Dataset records
----
theorem deskCfg_keeps {s0 : State} {d} {v} {s} (h : Keeps s0 s) : Keeps s0 (deskCfg d v s) := by
  unfold deskCfg
  repeat' first
    | (extract_lets +onlyGivenNames x; refine (fun hx => ?_) (?_ : Keeps s0 x); clear_value x; rotate_left; subst x)
    | extract_lets +onlyGivenNames x
    | with_reducible exact h
    | with_reducible apply State.setDesk_keeps
    | with_reducible apply State.evt_keeps
    | with_reducible refine Keeps.ite (fun _ => ?_) (fun _ => ?_)
    | with_reducible assumption

theorem deskClear_keeps {s0 : State} {d} {s} (h : Keeps s0 s) : Keeps s0 (deskClear d s) := by
  unfold deskClear
  repeat' first
    | extract_lets +onlyGivenNames x
    | with_reducible exact h
    | with_reducible apply State.setDesk_keeps
    | with_reducible refine Keeps.ite (fun _ => ?_) (fun _ => ?_)

theorem deskHalt_keeps {s0 : State} {d} {s} (h : Keeps s0 s) : Keeps s0 (deskHalt d s) := by
  unfold deskHalt
  repeat' first
    | extract_lets +onlyGivenNames x
    | with_reducible exact h
    | with_reducible apply State.setDesk_keeps
    | with_reducible refine Keeps.ite (fun _ => ?_) (fun _ => ?_)

theorem deskRun_keeps {s0 : State} {d} {s} (h : Keeps s0 s) : Keeps s0 (deskRun d s) := by
  unfold deskRun
  repeat' first
    | extract_lets +onlyGivenNames x
    | with_reducible exact h
    | with_reducible apply State.setDesk_keeps
    | with_reducible refine Keeps.ite (fun _ => ?_) (fun _ => ?_)

theorem deskStepOne_keeps {s0 : State} {d} {s} (h : Keeps s0 s) : Keeps s0 (deskStepOne d s) := by
  unfold deskStepOne
  repeat' first
    | extract_lets +onlyGivenNames x
    | with_reducible exact h
    | with_reducible apply State.stepIssue_keeps
    | with_reducible refine Keeps.ite (fun _ => ?_) (fun _ => ?_)

theorem deskCtl_keeps {s0 : State} {d} {v} {s} (h : Keeps s0 s) : Keeps s0 (deskCtl d v s) := by
  unfold deskCtl
  repeat' first
    | extract_lets +onlyGivenNames x
    | with_reducible exact h
    | with_reducible apply deskHalt_keeps
    | with_reducible apply deskRun_keeps
    | with_reducible apply deskStepOne_keeps
    | with_reducible apply deskClear_keeps
    | with_reducible refine Keeps.ite (fun _ => ?_) (fun _ => ?_)

theorem deskDbg_keeps {s0 : State} {d} {v} {s} (h : Keeps s0 s) : Keeps s0 (deskDbg d v s) := by
  unfold deskDbg
  repeat' first
    | extract_lets +onlyGivenNames x
    | with_reducible exact h
    | with_reducible apply State.setDesk_keeps
    | with_reducible refine Keeps.ite (fun _ => ?_) (fun _ => ?_)

theorem deskPc_keeps {s0 : State} {d} {v} {s} (h : Keeps s0 s) : Keeps s0 (deskPc d v s) := by
  unfold deskPc
  repeat' first
    | extract_lets +onlyGivenNames x
    | with_reducible exact h
    | with_reducible apply State.setDesk_keeps
    | with_reducible refine Keeps.ite (fun _ => ?_) (fun _ => ?_)

theorem xferComplete_keeps {s0 : State} {d} {bad} {s} (h : Keeps s0 s) : Keeps s0 (xferComplete d bad s) := by
  unfold xferComplete
  repeat' first
    | (extract_lets +onlyGivenNames x; refine (fun hx => ?_) (?_ : Keeps s0 x); clear_value x; rotate_left; subst x)
    | extract_lets +onlyGivenNames x
    | with_reducible exact h
    | with_reducible apply State.xferMove_keeps
    | with_reducible apply State.setDesk_keeps
    | with_reducible apply State.evt_keeps
    | with_reducible apply State.count_keeps
    | with_reducible apply State.stepIssue_keeps
    | with_reducible refine Keeps.ite (fun _ => ?_) (fun _ => ?_)
    | with_reducible assumption
    | split
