theorem execShelfSwitch_keeps {e} {s} {out} (e : execShelfSwitch e s = .next out) : Keeps s out := by
  unfold execShelfSwitch at e
  cases e
  all_goals have h := Keeps.refl s
  all_goals
    repeat' first
      | extract_lets +onlyGivenNames x
      | with_reducible exact h
      | with_reducible apply hostCommand_keeps
      | with_reducible apply shelfSwitch_keeps

theorem execShelfVerify_keeps {e} {s} {out} (e : execShelfVerify e s = .next out) : Keeps s out := by
  unfold execShelfVerify at e
  cases e
  all_goals have h := Keeps.refl s
  all_goals
    repeat' first
      | extract_lets +onlyGivenNames x
      | with_reducible exact h
      | with_reducible apply hostCommand_keeps
      | with_reducible apply shelfVerify_keeps

theorem execShelfVerifyEnd_keeps {slot} {x} {s} {out} (e : execShelfVerifyEnd slot x s = .next out) : Keeps s out := by
  unfold execShelfVerifyEnd at e
  cases e
  all_goals have h := Keeps.refl s
  all_goals
    repeat' first
      | extract_lets +onlyGivenNames x
      | with_reducible exact h
      | with_reducible apply shelfVerifyEnd_keeps

/-! ### RegRead -/

theorem execClearOnRead_keeps {off} {s} {out} (e : execClearOnRead off s = .next out) : Keeps s out := by
  unfold execClearOnRead at e
  repeat' split at e
  all_goals cases e
  all_goals have h := Keeps.refl s
  all_goals
    repeat' first
      | extract_lets +onlyGivenNames x
      | with_reducible exact h
      | with_reducible apply State.answered_keeps
      | with_reducible apply readReg_keeps

theorem execLowWordRead_keeps {m} {off} {s} {out} (e : execLowWordRead m off s = .next out) : Keeps s out := by
  unfold execLowWordRead at e
  repeat' split at e
  all_goals cases e
  all_goals have h := Keeps.refl s
  all_goals
    repeat' first
      | extract_lets +onlyGivenNames x
      | with_reducible exact h
      | with_reducible apply State.answered_keeps
      | with_reducible apply readReg_keeps

/-! ### Board -/

theorem execAlertResponse_keeps {changed} {s} {out} (e : execAlertResponse changed s = .next out) : Keeps s out := by
  unfold execAlertResponse at e
  cases e
  all_goals have h := Keeps.refl s
  all_goals
    repeat' first
      | extract_lets +onlyGivenNames x
      | with_reducible exact h
      | with_reducible apply alertResponse_keeps

theorem execJtagBypass_keeps {tdi} {s} {out} (e : execJtagBypass tdi s = .next out) : Keeps s out := by
  unfold execJtagBypass at e
  cases e
  all_goals have h := Keeps.refl s
  all_goals
    repeat' first
      | extract_lets +onlyGivenNames x
      | with_reducible exact h
      | with_reducible apply State.jtagRun_keeps

theorem execJtagClamp_keeps {s} {out} (e : execJtagClamp s = .next out) : Keeps s out := by
  unfold execJtagClamp at e
  cases e
  all_goals have h := Keeps.refl s
  all_goals
    repeat' first
      | extract_lets +onlyGivenNames x
      | with_reducible exact h
      | with_reducible apply State.jtagRun_keeps

theorem execJtagExtest_keeps {pins} {load} {s} {out} (e : execJtagExtest pins load s = .next out) : Keeps s out := by
  unfold execJtagExtest at e
  cases e
  all_goals have h := Keeps.refl s
  all_goals
    repeat' first
      | extract_lets +onlyGivenNames x
      | with_reducible exact h
      | with_reducible apply State.jtagRun_keeps

theorem execJtagHighz_keeps {s} {out} (e : execJtagHighz s = .next out) : Keeps s out := by
  unfold execJtagHighz at e
  cases e
  all_goals have h := Keeps.refl s
  all_goals
    repeat' first
      | extract_lets +onlyGivenNames x
      | with_reducible exact h
      | with_reducible apply State.jtagRun_keeps

theorem execJtagIdcode_keeps {s} {out} (e : execJtagIdcode s = .next out) : Keeps s out := by
  unfold execJtagIdcode at e
  cases e
  all_goals have h := Keeps.refl s
  all_goals
    repeat' first
      | extract_lets +onlyGivenNames x
      | with_reducible exact h
      | with_reducible apply State.jtagRun_keeps

theorem execJtagSamplePreload_keeps {pins} {load} {s} {out} (e : execJtagSamplePreload pins load s = .next out) : Keeps s out := by
  unfold execJtagSamplePreload at e
  cases e
  all_goals have h := Keeps.refl s
  all_goals
    repeat' first
      | extract_lets +onlyGivenNames x
      | with_reducible exact h
      | with_reducible apply State.jtagRun_keeps

theorem execJtagTrst_keeps {low} {s} {out} (e : execJtagTrst low s = .next out) : Keeps s out := by
  unfold execJtagTrst at e
  cases e
  all_goals have h := Keeps.refl s
  all_goals
    repeat' first
      | extract_lets +onlyGivenNames x
      | with_reducible exact h
      | with_reducible apply jtagTrst_keeps

theorem execSmbusReadBoot_keeps {s} {out} (e : execSmbusReadBoot s = .next out) : Keeps s out := by
  unfold execSmbusReadBoot at e
  cases e
  all_goals have h := Keeps.refl s
  all_goals
    repeat' first
      | extract_lets +onlyGivenNames x
      | with_reducible exact h
      | with_reducible apply State.smbAnswer_keeps

theorem execSmbusReadId_keeps {s} {out} (e : execSmbusReadId s = .next out) : Keeps s out := by
  unfold execSmbusReadId at e
  cases e
  all_goals have h := Keeps.refl s
  all_goals
    repeat' first
      | extract_lets +onlyGivenNames x
      | with_reducible exact h
      | with_reducible apply State.smbAnswer_keeps

theorem execSmbusReadStatus_keeps {s} {out} (e : execSmbusReadStatus s = .next out) : Keeps s out := by
  unfold execSmbusReadStatus at e
  cases e
  all_goals have h := Keeps.refl s
  all_goals
    repeat' first
      | extract_lets +onlyGivenNames x
      | with_reducible exact h
      | with_reducible apply State.smbAnswer_keeps

theorem execSmbusReadTemperature_keeps {s} {out} (e : execSmbusReadTemperature s = .next out) : Keeps s out := by
  unfold execSmbusReadTemperature at e
  cases e
  all_goals have h := Keeps.refl s
  all_goals
    repeat' first
      | extract_lets +onlyGivenNames x
      | with_reducible exact h
      | with_reducible apply smbTemperature_keeps

theorem execSmbusReadWakeCause_keeps {s} {out} (e : execSmbusReadWakeCause s = .next out) : Keeps s out := by
  unfold execSmbusReadWakeCause at e
  cases e
  all_goals have h := Keeps.refl s
  all_goals
    repeat' first
      | extract_lets +onlyGivenNames x
      | with_reducible exact h
      | with_reducible apply State.smbAnswer_keeps

theorem execSmbusUnknownRead_keeps {code} {s} {out} (e : execSmbusUnknownRead code s = .next out) : Keeps s out := by
  unfold execSmbusUnknownRead at e
  cases e
  all_goals have h := Keeps.refl s
  all_goals
    repeat' first
      | extract_lets +onlyGivenNames x
      | with_reducible exact h
      | with_reducible apply State.smbAnswer_keeps
      | with_reducible refine Keeps.ite (fun _ => ?_) (fun _ => ?_)

theorem execSmbusWrite_keeps {a0} {s} {out} (e : execSmbusWrite a0 s = .next out) : Keeps s out := by
  unfold execSmbusWrite at e
  cases e
  all_goals have h := Keeps.refl s
  all_goals
    repeat' first
      | extract_lets +onlyGivenNames x
      | with_reducible exact h
      | with_reducible apply State.smbAnswer_keeps

/-! ### Reset -/

theorem execAtticSelfBoot_keeps {straps} {s} {out} (e : execAtticSelfBoot straps s = .next out) : Keeps s out := by
  unfold execAtticSelfBoot at e
  cases e
  all_goals have h := Keeps.refl s
  all_goals
    repeat' first
      | extract_lets +onlyGivenNames x
      | with_reducible exact h
      | with_reducible apply watched_keeps
      | with_reducible apply atticSelfBoot_keeps

theorem execComparatorFire_keeps {k} {s} {out} (e : execComparatorFire k s = .next out) : Keeps s out := by
  unfold execComparatorFire at e
  cases e
  all_goals have h := Keeps.refl s
  all_goals
    repeat' first
      | extract_lets +onlyGivenNames x
      | with_reducible exact h
      | with_reducible apply comparatorFire_keeps

theorem execFuseBurnEnd_keeps {ok} {s} {out} (e : execFuseBurnEnd ok s = .next out) : Keeps s out := by
  unfold execFuseBurnEnd at e
  cases e
  all_goals have h := Keeps.refl s
  all_goals
    repeat' first
      | extract_lets +onlyGivenNames x
      | with_reducible exact h
      | with_reducible apply fuseBurnEnd_keeps

theorem execFuseBurnKeyHash_keeps {key} {s} {out} (e : execFuseBurnKeyHash key s = .next out) : Keeps s out := by
  unfold execFuseBurnKeyHash at e
  cases e
  all_goals have h := Keeps.refl s
  all_goals
    repeat' first
      | extract_lets +onlyGivenNames x
      | with_reducible exact h
      | with_reducible apply barWrite_keeps
      | with_reducible apply fuseCmd_keeps
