-- ==== Sys2Proof/Laws/PerInstr.lean ====
section
/-!
SUPPORT. Statements about every command as syntax: a well-formed host command carries an entry of a ring, with its 48
opcode-specific bytes (R342, R349).
-/
namespace Sys2Proof.Laws.WellFormed

/-- If the command is one of the host's, its checks are those of its entry, and a well-formed one has 48 opcode-specific bytes and an
index in the ring. -/
def Statement (i : Sys2Proof.Instr) : Prop :=
  ∀ op e, Sys2Proof.Machine.hostOf i = some (op, e) → i.wf = e.wf ∧ (i.wf = true → e.body.length = 48 ∧ e.index < 4096)

/-- The claim of a host command. -/
theorem of_entry {i : Sys2Proof.Instr} {op : Byte} {e : Submission} (h : Sys2Proof.Machine.hostOf i = some (op, e)) (w : i.wf = e.wf) :
    Statement i := by
  intro op2 e2 h2
  rw [h] at h2
  cases h2
  refine ⟨w, fun x => ?_⟩
  rw [w] at x
  simpa [Submission.wf] using x

/-- The claim of every other command. -/
theorem of_none {i : Sys2Proof.Instr} (h : Sys2Proof.Machine.hostOf i = none) : Statement i := by
  intro op e h2
  rw [h] at h2
  cases h2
----
# TASK:
Could you copy every line from the records that mentions the word "hostOf"?

# SOLUTION TO THIS PROBLEM:
  ∀ op e, Sys2Proof.Machine.hostOf i = some (op, e) → i.wf = e.wf ∧ (i.wf = true → e.body.length = 48 ∧ e.index < 4096)
theorem of_entry {i : Sys2Proof.Instr} {op : Byte} {e : Submission} (h : Sys2Proof.Machine.hostOf i = some (op, e)) (w : i.wf = e.wf) :
theorem of_none {i : Sys2Proof.Instr} (h : Sys2Proof.Machine.hostOf i = none) : Statement i := by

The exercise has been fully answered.